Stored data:
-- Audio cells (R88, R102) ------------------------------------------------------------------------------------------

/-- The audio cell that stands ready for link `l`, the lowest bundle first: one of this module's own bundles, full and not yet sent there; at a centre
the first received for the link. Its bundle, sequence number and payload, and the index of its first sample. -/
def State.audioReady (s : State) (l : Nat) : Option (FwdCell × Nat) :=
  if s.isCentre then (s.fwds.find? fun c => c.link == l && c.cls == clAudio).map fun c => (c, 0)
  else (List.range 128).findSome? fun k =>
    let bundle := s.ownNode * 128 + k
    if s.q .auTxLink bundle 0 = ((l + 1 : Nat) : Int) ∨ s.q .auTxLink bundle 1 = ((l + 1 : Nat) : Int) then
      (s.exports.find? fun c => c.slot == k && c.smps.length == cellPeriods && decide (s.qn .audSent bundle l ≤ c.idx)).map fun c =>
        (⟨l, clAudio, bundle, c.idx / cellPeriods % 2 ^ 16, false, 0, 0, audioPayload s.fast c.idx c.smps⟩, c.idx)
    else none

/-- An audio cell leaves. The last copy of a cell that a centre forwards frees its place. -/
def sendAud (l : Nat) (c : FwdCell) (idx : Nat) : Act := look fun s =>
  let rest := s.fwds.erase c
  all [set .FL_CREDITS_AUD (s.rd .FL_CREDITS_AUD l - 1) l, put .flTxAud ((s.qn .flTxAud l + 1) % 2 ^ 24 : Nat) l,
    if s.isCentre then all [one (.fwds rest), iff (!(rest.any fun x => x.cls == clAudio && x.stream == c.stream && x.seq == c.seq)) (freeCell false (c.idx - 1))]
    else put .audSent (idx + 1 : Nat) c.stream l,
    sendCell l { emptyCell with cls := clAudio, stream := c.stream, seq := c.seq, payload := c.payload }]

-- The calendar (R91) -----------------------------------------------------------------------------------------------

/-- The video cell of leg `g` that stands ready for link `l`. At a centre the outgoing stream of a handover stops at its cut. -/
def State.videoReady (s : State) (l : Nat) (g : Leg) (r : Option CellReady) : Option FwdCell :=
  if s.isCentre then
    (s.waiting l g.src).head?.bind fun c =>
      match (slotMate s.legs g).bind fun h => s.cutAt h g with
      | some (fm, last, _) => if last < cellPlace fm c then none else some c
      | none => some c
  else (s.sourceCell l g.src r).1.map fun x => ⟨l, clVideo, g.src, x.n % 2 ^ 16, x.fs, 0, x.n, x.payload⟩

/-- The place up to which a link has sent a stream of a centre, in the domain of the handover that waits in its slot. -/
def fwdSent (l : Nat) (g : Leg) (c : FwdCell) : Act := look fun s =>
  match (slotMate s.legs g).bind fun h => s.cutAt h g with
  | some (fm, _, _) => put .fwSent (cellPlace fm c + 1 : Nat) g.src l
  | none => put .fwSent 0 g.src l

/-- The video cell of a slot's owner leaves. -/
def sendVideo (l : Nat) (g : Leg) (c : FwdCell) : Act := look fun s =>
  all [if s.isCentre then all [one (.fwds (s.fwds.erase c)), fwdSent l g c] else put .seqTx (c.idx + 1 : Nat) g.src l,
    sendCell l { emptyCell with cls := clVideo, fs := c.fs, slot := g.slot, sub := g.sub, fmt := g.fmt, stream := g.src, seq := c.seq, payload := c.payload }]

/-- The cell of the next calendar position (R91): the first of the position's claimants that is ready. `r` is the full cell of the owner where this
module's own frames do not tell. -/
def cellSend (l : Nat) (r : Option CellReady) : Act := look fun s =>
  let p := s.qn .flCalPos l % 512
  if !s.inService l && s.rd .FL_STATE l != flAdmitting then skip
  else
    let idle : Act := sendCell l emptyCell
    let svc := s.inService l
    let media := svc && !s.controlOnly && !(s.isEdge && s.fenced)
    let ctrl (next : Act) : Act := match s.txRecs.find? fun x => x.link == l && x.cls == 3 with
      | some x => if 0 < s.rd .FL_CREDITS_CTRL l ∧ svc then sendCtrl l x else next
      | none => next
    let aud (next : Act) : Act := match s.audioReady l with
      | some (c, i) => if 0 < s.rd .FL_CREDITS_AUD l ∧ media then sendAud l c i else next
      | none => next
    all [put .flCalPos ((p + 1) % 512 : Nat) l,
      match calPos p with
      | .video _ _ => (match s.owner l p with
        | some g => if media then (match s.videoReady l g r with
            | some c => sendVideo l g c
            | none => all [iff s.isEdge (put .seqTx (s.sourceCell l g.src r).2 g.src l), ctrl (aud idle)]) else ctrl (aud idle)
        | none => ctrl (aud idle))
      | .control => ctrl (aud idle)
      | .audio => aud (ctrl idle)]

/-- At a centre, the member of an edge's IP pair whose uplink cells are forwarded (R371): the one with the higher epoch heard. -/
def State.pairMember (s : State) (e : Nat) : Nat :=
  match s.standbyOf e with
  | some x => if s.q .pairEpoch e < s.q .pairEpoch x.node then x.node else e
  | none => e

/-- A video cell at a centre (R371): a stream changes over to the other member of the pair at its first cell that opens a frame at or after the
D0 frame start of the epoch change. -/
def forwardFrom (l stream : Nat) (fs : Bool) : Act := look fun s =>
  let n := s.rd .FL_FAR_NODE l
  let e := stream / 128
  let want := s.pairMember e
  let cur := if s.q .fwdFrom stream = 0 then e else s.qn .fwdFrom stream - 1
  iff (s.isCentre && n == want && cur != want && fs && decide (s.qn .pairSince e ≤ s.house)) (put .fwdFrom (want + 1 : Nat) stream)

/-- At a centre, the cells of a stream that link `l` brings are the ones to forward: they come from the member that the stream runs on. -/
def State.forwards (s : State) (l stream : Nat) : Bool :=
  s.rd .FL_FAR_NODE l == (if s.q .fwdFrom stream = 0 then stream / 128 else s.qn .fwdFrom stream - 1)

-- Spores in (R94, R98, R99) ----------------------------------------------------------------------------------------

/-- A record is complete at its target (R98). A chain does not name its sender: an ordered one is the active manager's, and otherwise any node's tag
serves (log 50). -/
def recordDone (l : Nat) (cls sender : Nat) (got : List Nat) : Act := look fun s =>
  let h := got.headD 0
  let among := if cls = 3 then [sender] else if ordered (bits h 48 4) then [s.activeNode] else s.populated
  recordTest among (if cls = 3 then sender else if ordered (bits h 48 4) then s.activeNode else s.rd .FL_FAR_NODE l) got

• _EXERCISE REQUIREMENTS_: Search the entries above for lines containing the word "emptyCell", and copy each one.

• _TASK ANSWER_:
    sendCell l { emptyCell with cls := clAudio, stream := c.stream, seq := c.seq, payload := c.payload }]
    sendCell l { emptyCell with cls := clVideo, fs := c.fs, slot := g.slot, sub := g.sub, fmt := g.fmt, stream := g.src, seq := c.seq, payload := c.payload }]
    let idle : Act := sendCell l emptyCell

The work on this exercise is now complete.